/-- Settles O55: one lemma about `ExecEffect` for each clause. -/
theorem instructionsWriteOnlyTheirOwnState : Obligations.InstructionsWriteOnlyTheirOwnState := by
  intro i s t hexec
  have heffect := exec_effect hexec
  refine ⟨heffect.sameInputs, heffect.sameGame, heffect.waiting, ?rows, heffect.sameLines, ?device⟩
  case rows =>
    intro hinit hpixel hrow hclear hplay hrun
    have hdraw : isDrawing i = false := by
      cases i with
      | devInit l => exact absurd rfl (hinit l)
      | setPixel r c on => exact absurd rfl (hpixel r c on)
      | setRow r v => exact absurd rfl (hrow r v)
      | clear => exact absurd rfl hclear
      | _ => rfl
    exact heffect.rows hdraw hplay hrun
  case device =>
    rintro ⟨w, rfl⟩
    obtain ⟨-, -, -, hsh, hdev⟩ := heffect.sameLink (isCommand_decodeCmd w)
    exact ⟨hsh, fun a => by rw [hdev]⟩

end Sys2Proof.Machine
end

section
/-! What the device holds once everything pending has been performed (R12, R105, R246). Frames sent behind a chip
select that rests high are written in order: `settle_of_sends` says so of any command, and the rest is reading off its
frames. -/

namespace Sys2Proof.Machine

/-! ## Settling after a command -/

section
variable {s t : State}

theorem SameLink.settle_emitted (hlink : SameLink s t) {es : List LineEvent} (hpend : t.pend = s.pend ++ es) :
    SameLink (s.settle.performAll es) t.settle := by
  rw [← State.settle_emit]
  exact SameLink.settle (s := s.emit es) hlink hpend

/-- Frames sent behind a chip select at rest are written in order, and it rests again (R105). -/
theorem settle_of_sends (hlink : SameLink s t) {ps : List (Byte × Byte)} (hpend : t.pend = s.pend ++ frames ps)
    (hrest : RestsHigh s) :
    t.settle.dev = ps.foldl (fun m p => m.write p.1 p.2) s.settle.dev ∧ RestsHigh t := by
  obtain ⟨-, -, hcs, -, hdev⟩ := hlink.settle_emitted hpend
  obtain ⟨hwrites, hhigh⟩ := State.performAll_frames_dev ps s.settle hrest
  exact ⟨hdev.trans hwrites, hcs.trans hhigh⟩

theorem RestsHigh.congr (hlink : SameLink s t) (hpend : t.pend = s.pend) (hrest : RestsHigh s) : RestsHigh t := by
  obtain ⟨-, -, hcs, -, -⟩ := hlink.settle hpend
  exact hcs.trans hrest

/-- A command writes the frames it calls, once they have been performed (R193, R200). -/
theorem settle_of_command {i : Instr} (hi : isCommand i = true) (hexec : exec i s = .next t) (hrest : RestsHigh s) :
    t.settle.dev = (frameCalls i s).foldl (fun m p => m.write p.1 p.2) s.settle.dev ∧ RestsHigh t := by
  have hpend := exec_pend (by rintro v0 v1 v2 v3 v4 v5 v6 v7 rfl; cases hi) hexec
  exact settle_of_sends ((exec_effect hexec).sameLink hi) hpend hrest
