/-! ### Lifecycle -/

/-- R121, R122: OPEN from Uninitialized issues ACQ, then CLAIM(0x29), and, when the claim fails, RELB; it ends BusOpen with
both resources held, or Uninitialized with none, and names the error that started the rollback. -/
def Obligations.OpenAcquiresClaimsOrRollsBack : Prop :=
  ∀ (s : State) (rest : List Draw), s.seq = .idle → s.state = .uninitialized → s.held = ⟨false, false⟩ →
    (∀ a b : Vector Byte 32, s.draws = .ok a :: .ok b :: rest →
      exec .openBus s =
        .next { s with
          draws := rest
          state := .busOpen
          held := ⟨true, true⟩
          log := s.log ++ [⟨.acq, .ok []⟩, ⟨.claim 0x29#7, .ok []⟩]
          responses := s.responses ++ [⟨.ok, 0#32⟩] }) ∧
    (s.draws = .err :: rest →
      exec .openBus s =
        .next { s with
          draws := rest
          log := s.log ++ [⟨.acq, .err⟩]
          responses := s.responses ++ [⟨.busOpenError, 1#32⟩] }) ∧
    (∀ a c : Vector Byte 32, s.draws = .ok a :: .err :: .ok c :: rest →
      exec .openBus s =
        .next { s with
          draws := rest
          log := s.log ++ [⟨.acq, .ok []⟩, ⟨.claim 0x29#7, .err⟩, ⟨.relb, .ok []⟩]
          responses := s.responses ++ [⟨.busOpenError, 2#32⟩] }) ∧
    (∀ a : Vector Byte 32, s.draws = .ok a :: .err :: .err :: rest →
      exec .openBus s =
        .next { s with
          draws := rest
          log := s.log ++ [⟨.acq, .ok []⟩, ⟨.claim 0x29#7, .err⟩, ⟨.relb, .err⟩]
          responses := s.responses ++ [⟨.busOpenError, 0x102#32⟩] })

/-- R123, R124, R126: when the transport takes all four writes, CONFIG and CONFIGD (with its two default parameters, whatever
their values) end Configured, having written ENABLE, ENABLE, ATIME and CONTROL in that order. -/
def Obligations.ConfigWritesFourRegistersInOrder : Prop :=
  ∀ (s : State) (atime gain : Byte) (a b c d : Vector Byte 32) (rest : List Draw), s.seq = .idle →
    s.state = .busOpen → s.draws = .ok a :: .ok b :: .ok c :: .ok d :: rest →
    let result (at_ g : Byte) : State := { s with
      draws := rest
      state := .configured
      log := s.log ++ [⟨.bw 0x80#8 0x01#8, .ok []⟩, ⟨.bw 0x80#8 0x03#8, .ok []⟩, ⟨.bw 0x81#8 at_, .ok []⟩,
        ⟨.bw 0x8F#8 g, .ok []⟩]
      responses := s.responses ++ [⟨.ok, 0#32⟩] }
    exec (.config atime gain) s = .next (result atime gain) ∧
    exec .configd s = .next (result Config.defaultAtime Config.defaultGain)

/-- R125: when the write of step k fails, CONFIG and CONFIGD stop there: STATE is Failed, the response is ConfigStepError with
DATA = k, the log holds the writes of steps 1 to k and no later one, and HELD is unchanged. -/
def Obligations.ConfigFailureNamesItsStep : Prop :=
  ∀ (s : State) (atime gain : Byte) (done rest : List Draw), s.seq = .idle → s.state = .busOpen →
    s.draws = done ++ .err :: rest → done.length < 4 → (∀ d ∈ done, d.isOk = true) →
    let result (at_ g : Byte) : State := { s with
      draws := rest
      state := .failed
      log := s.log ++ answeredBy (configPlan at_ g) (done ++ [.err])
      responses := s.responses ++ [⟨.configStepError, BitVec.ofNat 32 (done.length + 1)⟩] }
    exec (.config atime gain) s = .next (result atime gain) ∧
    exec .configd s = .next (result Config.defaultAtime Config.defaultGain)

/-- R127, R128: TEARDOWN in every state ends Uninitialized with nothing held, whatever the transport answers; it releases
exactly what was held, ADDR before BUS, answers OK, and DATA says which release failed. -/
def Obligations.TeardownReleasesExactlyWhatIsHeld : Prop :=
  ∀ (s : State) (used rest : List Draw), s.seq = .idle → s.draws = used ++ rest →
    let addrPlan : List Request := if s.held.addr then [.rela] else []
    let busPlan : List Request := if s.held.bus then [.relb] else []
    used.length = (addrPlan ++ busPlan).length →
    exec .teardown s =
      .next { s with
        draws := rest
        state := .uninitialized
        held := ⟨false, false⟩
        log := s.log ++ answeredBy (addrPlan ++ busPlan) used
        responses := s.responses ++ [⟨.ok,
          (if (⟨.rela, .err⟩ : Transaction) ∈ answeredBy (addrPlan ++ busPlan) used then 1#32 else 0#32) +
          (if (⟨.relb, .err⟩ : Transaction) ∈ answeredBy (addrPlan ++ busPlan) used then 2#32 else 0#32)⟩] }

* **What needs to be done**
Exactly as written above, set down the whole listing again.

* **Solution to the exercise**
/-- Settles O55: one lemma about `ExecEffect` for each clause. -/
theorem instructionsWriteOnlyTheirOwnState : Obligations.InstructionsWriteOnlyTheirOwnState := by
  intro i s t hexec
  have heffect := exec_effect hexec
  refine ⟨heffect.sameInputs, heffect.sameGame, heffect.waiting, ?rows, heffect.sameLines, ?device⟩
  case rows =>
    intro hinit hpixel hrow hclear hplay hrun
    have hdraw : isDrawing i = false := by
      cases i with
      | devInit l => exact absurd rfl (hinit l)
      | setPixel r c on => exact absurd rfl (hpixel r c on)
      | setRow r v => exact absurd rfl (hrow r v)
      | clear => exact absurd rfl hclear
      | _ => rfl
    exact heffect.rows hdraw hplay hrun
  case device =>
    rintro ⟨w, rfl⟩
    obtain ⟨-, -, -, hsh, hdev⟩ := heffect.sameLink (isCommand_decodeCmd w)
    exact ⟨hsh, fun a => by rw [hdev]⟩

end Sys2Proof.Machine
end

section
/-! What the device holds once everything pending has been performed (R12, R105, R246). Frames sent behind a chip
select that rests high are written in order: `settle_of_sends` says so of any command, and the rest is reading off its
frames. -/

namespace Sys2Proof.Machine

/-! ## Settling after a command -/

section
variable {s t : State}

theorem SameLink.settle_emitted (hlink : SameLink s t) {es : List LineEvent} (hpend : t.pend = s.pend ++ es) :
    SameLink (s.settle.performAll es) t.settle := by
  rw [← State.settle_emit]
  exact SameLink.settle (s := s.emit es) hlink hpend

/-- Frames sent behind a chip select at rest are written in order, and it rests again (R105). -/
theorem settle_of_sends (hlink : SameLink s t) {ps : List (Byte × Byte)} (hpend : t.pend = s.pend ++ frames ps)
    (hrest : RestsHigh s) :
    t.settle.dev = ps.foldl (fun m p => m.write p.1 p.2) s.settle.dev ∧ RestsHigh t := by
  obtain ⟨-, -, hcs, -, hdev⟩ := hlink.settle_emitted hpend
  obtain ⟨hwrites, hhigh⟩ := State.performAll_frames_dev ps s.settle hrest
  exact ⟨hdev.trans hwrites, hcs.trans hhigh⟩

theorem RestsHigh.congr (hlink : SameLink s t) (hpend : t.pend = s.pend) (hrest : RestsHigh s) : RestsHigh t := by
  obtain ⟨-, -, hcs, -, -⟩ := hlink.settle hpend
  exact hcs.trans hrest

/-- A command writes the frames it calls, once they have been performed (R193, R200). -/
theorem settle_of_command {i : Instr} (hi : isCommand i = true) (hexec : exec i s = .next t) (hrest : RestsHigh s) :
    t.settle.dev = (frameCalls i s).foldl (fun m p => m.write p.1 p.2) s.settle.dev ∧ RestsHigh t := by
  have hpend := exec_pend (by rintro v0 v1 v2 v3 v4 v5 v6 v7 rfl; cases hi) hexec
  exact settle_of_sends ((exec_effect hexec).sameLink hi) hpend hrest
/-! ### Lifecycle -/

/-- R121, R122: OPEN from Uninitialized issues ACQ, then CLAIM(0x29), and, when the claim fails, RELB; it ends BusOpen with
both resources held, or Uninitialized with none, and names the error that started the rollback. -/
def Obligations.OpenAcquiresClaimsOrRollsBack : Prop :=
  ∀ (s : State) (rest : List Draw), s.seq = .idle → s.state = .uninitialized → s.held = ⟨false, false⟩ →
    (∀ a b : Vector Byte 32, s.draws = .ok a :: .ok b :: rest →
      exec .openBus s =
        .next { s with
          draws := rest
          state := .busOpen
          held := ⟨true, true⟩
          log := s.log ++ [⟨.acq, .ok []⟩, ⟨.claim 0x29#7, .ok []⟩]
          responses := s.responses ++ [⟨.ok, 0#32⟩] }) ∧
    (s.draws = .err :: rest →
      exec .openBus s =
        .next { s with
          draws := rest
          log := s.log ++ [⟨.acq, .err⟩]
          responses := s.responses ++ [⟨.busOpenError, 1#32⟩] }) ∧
    (∀ a c : Vector Byte 32, s.draws = .ok a :: .err :: .ok c :: rest →
      exec .openBus s =
        .next { s with
          draws := rest
          log := s.log ++ [⟨.acq, .ok []⟩, ⟨.claim 0x29#7, .err⟩, ⟨.relb, .ok []⟩]
          responses := s.responses ++ [⟨.busOpenError, 2#32⟩] }) ∧
    (∀ a : Vector Byte 32, s.draws = .ok a :: .err :: .err :: rest →
      exec .openBus s =
        .next { s with
          draws := rest
          log := s.log ++ [⟨.acq, .ok []⟩, ⟨.claim 0x29#7, .err⟩, ⟨.relb, .err⟩]
          responses := s.responses ++ [⟨.busOpenError, 0x102#32⟩] })

/-- R123, R124, R126: when the transport takes all four writes, CONFIG and CONFIGD (with its two default parameters, whatever
their values) end Configured, having written ENABLE, ENABLE, ATIME and CONTROL in that order. -/
def Obligations.ConfigWritesFourRegistersInOrder : Prop :=
  ∀ (s : State) (atime gain : Byte) (a b c d : Vector Byte 32) (rest : List Draw), s.seq = .idle →
    s.state = .busOpen → s.draws = .ok a :: .ok b :: .ok c :: .ok d :: rest →
    let result (at_ g : Byte) : State := { s with
      draws := rest
      state := .configured
      log := s.log ++ [⟨.bw 0x80#8 0x01#8, .ok []⟩, ⟨.bw 0x80#8 0x03#8, .ok []⟩, ⟨.bw 0x81#8 at_, .ok []⟩,
        ⟨.bw 0x8F#8 g, .ok []⟩]
      responses := s.responses ++ [⟨.ok, 0#32⟩] }
    exec (.config atime gain) s = .next (result atime gain) ∧
    exec .configd s = .next (result Config.defaultAtime Config.defaultGain)

/-- R125: when the write of step k fails, CONFIG and CONFIGD stop there: STATE is Failed, the response is ConfigStepError with
DATA = k, the log holds the writes of steps 1 to k and no later one, and HELD is unchanged. -/
def Obligations.ConfigFailureNamesItsStep : Prop :=
  ∀ (s : State) (atime gain : Byte) (done rest : List Draw), s.seq = .idle → s.state = .busOpen →
    s.draws = done ++ .err :: rest → done.length < 4 → (∀ d ∈ done, d.isOk = true) →
    let result (at_ g : Byte) : State := { s with
      draws := rest
      state := .failed
      log := s.log ++ answeredBy (configPlan at_ g) (done ++ [.err])
      responses := s.responses ++ [⟨.configStepError, BitVec.ofNat 32 (done.length + 1)⟩] }
    exec (.config atime gain) s = .next (result atime gain) ∧
    exec .configd s = .next (result Config.defaultAtime Config.defaultGain)

/-- R127, R128: TEARDOWN in every state ends Uninitialized with nothing held, whatever the transport answers; it releases
exactly what was held, ADDR before BUS, answers OK, and DATA says which release failed. -/
def Obligations.TeardownReleasesExactlyWhatIsHeld : Prop :=
  ∀ (s : State) (used rest : List Draw), s.seq = .idle → s.draws = used ++ rest →
    let addrPlan : List Request := if s.held.addr then [.rela] else []
    let busPlan : List Request := if s.held.bus then [.relb] else []
    used.length = (addrPlan ++ busPlan).length →
    exec .teardown s =
      .next { s with
        draws := rest
        state := .uninitialized
        held := ⟨false, false⟩
        log := s.log ++ answeredBy (addrPlan ++ busPlan) used
        responses := s.responses ++ [⟨.ok,
          (if (⟨.rela, .err⟩ : Transaction) ∈ answeredBy (addrPlan ++ busPlan) used then 1#32 else 0#32) +
          (if (⟨.relb, .err⟩ : Transaction) ∈ answeredBy (addrPlan ++ busPlan) used then 2#32 else 0#32)⟩] }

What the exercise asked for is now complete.